- [Work order]
Counting every line in the entries below where the word "KeepsAtcControls" occurs, report how many there are. Give only that number.

The input Start Marker

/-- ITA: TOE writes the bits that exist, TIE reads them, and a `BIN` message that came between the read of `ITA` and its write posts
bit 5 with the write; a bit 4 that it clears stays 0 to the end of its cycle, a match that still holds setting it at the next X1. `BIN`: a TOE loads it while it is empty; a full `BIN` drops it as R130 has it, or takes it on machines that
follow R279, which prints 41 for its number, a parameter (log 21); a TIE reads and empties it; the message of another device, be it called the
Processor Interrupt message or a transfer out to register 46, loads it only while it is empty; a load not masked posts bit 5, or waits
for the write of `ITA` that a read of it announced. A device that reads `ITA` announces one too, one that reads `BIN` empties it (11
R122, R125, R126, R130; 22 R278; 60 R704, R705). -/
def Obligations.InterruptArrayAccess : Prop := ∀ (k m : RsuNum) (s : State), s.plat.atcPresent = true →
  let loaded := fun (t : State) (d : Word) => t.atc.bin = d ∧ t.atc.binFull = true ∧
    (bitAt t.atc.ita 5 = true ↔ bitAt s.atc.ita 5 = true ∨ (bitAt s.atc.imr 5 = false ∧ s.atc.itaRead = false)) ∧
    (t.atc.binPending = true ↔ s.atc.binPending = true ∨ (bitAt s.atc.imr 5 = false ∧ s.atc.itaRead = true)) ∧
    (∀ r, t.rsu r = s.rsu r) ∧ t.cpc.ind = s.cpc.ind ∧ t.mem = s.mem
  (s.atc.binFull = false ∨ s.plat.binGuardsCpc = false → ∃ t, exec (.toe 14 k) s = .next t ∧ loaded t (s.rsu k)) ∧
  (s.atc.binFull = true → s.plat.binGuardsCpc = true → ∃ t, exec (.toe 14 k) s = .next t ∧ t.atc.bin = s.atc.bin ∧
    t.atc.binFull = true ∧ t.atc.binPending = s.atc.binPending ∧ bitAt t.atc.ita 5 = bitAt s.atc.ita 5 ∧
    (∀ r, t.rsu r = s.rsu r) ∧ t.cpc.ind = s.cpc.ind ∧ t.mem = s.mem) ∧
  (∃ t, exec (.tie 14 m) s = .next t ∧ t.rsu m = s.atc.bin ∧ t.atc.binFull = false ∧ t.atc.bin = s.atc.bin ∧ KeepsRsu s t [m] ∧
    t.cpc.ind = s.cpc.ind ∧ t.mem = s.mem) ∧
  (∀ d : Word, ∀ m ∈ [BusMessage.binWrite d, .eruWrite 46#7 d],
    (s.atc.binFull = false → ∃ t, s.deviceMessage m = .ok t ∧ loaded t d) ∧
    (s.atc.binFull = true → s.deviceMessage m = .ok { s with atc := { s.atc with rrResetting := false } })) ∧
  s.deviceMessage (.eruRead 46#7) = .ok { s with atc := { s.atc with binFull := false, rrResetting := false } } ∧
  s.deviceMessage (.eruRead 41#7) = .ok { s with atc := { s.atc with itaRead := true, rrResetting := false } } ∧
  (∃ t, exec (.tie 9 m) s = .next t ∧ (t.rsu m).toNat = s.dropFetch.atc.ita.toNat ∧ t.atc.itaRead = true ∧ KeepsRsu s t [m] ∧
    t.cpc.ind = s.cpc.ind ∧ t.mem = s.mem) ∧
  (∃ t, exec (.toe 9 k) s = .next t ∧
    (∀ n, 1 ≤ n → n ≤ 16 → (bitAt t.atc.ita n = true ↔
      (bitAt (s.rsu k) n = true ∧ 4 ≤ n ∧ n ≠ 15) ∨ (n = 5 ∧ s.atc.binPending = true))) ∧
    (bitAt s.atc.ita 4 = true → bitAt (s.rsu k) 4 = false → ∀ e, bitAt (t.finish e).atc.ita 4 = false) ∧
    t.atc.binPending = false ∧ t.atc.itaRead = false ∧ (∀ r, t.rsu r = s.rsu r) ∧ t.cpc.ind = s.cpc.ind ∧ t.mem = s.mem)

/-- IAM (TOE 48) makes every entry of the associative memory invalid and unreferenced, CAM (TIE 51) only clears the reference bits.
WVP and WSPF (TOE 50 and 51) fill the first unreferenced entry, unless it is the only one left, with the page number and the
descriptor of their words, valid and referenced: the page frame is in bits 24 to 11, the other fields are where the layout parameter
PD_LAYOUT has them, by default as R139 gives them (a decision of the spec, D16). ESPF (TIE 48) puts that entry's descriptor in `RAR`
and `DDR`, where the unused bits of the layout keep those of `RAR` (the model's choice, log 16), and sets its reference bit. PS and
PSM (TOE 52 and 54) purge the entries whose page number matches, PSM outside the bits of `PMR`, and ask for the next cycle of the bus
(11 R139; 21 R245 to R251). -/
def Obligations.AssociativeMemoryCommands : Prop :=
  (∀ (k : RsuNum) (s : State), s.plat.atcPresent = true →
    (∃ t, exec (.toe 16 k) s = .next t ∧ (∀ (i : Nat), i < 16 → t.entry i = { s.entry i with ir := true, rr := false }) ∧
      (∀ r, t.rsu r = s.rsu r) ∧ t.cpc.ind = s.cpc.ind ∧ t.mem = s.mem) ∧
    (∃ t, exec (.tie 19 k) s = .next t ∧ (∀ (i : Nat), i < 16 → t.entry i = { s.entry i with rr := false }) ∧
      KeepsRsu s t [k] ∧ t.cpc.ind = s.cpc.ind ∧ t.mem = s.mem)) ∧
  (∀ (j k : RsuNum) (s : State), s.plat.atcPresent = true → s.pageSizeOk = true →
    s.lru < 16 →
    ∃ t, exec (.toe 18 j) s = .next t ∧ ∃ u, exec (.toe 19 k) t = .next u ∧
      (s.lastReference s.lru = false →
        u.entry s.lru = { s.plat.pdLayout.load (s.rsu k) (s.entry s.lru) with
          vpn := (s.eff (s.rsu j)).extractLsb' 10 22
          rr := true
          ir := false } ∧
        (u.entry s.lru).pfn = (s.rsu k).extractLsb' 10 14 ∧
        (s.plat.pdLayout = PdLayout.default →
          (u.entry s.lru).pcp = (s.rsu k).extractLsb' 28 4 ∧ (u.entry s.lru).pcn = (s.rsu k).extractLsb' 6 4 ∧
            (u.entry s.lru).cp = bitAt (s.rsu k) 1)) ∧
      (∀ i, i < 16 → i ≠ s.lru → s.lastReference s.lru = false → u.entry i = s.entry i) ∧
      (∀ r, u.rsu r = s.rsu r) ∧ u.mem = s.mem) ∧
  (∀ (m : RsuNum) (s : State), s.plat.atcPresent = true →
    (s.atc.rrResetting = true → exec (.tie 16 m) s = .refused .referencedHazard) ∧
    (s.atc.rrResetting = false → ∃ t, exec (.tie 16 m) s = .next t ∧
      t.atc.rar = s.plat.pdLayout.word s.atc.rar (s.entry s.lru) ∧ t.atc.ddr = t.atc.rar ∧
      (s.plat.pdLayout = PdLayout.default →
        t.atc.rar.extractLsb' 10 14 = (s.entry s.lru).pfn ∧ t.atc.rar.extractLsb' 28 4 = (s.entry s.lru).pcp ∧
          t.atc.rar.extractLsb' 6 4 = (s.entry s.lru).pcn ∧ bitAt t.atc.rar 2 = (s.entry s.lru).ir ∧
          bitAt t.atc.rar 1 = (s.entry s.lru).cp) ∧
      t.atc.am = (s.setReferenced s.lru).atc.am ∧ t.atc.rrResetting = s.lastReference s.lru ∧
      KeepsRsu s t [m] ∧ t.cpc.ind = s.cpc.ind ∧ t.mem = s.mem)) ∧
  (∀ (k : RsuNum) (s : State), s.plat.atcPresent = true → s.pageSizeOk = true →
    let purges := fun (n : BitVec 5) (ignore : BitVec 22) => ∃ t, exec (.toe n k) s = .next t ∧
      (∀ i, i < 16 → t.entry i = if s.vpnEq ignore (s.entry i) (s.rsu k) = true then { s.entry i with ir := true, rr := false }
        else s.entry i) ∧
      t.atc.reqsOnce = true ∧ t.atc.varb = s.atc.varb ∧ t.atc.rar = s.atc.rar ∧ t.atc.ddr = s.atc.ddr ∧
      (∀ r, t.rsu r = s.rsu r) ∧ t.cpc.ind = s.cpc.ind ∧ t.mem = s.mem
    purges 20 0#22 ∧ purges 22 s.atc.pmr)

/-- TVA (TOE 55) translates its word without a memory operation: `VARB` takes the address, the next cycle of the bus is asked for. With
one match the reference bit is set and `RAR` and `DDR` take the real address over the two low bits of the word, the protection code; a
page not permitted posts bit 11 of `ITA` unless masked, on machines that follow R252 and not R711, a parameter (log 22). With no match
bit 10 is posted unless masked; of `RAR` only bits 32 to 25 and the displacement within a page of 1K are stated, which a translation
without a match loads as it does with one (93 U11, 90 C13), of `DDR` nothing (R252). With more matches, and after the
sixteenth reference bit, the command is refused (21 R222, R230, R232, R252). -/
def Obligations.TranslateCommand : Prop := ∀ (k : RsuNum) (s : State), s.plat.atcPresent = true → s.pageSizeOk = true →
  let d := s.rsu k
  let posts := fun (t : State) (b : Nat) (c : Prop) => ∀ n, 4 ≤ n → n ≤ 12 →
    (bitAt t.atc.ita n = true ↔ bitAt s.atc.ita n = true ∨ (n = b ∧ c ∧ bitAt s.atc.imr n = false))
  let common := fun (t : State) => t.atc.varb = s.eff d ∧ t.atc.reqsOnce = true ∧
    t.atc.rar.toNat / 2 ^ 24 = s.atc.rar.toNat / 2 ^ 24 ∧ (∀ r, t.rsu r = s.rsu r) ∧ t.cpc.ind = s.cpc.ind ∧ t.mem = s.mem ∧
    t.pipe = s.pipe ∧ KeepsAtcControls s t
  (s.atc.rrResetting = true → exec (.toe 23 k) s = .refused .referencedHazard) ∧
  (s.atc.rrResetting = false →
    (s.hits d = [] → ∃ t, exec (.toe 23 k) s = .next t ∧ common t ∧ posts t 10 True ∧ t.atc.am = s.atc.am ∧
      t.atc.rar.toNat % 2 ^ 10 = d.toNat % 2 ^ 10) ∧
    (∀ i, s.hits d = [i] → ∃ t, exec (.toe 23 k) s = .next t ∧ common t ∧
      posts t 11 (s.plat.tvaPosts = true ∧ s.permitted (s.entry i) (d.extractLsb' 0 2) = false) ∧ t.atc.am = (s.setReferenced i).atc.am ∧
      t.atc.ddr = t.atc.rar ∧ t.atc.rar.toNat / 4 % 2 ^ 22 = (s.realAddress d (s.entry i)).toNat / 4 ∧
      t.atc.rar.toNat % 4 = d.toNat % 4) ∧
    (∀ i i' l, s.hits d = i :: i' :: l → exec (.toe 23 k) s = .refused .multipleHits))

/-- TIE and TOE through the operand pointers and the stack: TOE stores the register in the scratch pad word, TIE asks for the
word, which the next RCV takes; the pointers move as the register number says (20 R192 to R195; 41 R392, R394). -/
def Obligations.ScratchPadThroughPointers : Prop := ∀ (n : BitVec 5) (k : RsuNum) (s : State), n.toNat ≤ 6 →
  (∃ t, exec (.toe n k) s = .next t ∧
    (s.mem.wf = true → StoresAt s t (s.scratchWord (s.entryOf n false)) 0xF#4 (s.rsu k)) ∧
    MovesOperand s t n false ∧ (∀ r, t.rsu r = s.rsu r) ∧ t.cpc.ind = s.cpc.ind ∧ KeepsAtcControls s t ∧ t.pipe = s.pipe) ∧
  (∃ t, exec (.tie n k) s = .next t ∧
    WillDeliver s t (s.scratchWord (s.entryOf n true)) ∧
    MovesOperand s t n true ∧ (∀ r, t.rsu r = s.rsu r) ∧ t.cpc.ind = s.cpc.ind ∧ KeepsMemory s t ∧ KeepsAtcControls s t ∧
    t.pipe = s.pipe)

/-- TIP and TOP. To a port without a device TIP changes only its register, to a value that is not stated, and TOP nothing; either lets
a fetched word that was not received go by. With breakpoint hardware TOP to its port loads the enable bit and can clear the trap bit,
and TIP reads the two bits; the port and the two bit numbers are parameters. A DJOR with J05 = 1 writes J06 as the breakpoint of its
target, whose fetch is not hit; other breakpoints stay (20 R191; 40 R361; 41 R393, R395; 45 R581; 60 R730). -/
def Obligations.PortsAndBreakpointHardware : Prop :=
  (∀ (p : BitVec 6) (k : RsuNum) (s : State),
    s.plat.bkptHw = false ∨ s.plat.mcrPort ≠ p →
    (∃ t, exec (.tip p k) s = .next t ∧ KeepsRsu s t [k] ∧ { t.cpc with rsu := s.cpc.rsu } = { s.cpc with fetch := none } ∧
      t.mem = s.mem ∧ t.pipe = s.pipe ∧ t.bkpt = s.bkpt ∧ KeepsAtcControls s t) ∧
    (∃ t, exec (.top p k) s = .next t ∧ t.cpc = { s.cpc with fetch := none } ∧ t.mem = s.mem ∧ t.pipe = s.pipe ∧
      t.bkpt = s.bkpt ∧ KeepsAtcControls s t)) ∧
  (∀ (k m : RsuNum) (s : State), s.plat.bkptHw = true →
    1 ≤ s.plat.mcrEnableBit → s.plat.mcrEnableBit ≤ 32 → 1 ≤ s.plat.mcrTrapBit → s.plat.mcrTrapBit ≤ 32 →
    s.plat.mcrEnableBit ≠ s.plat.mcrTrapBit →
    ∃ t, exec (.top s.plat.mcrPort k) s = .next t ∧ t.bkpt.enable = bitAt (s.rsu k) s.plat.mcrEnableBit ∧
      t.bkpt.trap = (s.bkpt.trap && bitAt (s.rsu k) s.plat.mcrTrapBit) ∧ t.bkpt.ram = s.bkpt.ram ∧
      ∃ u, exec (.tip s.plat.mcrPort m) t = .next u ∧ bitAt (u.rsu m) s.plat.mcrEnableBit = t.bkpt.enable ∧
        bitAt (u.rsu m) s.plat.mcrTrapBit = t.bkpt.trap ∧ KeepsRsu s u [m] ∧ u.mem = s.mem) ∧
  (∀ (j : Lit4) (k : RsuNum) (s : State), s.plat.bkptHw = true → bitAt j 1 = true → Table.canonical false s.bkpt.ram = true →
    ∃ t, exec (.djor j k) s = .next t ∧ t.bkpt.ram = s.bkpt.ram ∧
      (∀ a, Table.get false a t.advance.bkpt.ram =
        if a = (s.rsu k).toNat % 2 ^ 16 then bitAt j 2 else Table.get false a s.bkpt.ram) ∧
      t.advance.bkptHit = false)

The input End Marker

- [Reply to the exercise]
5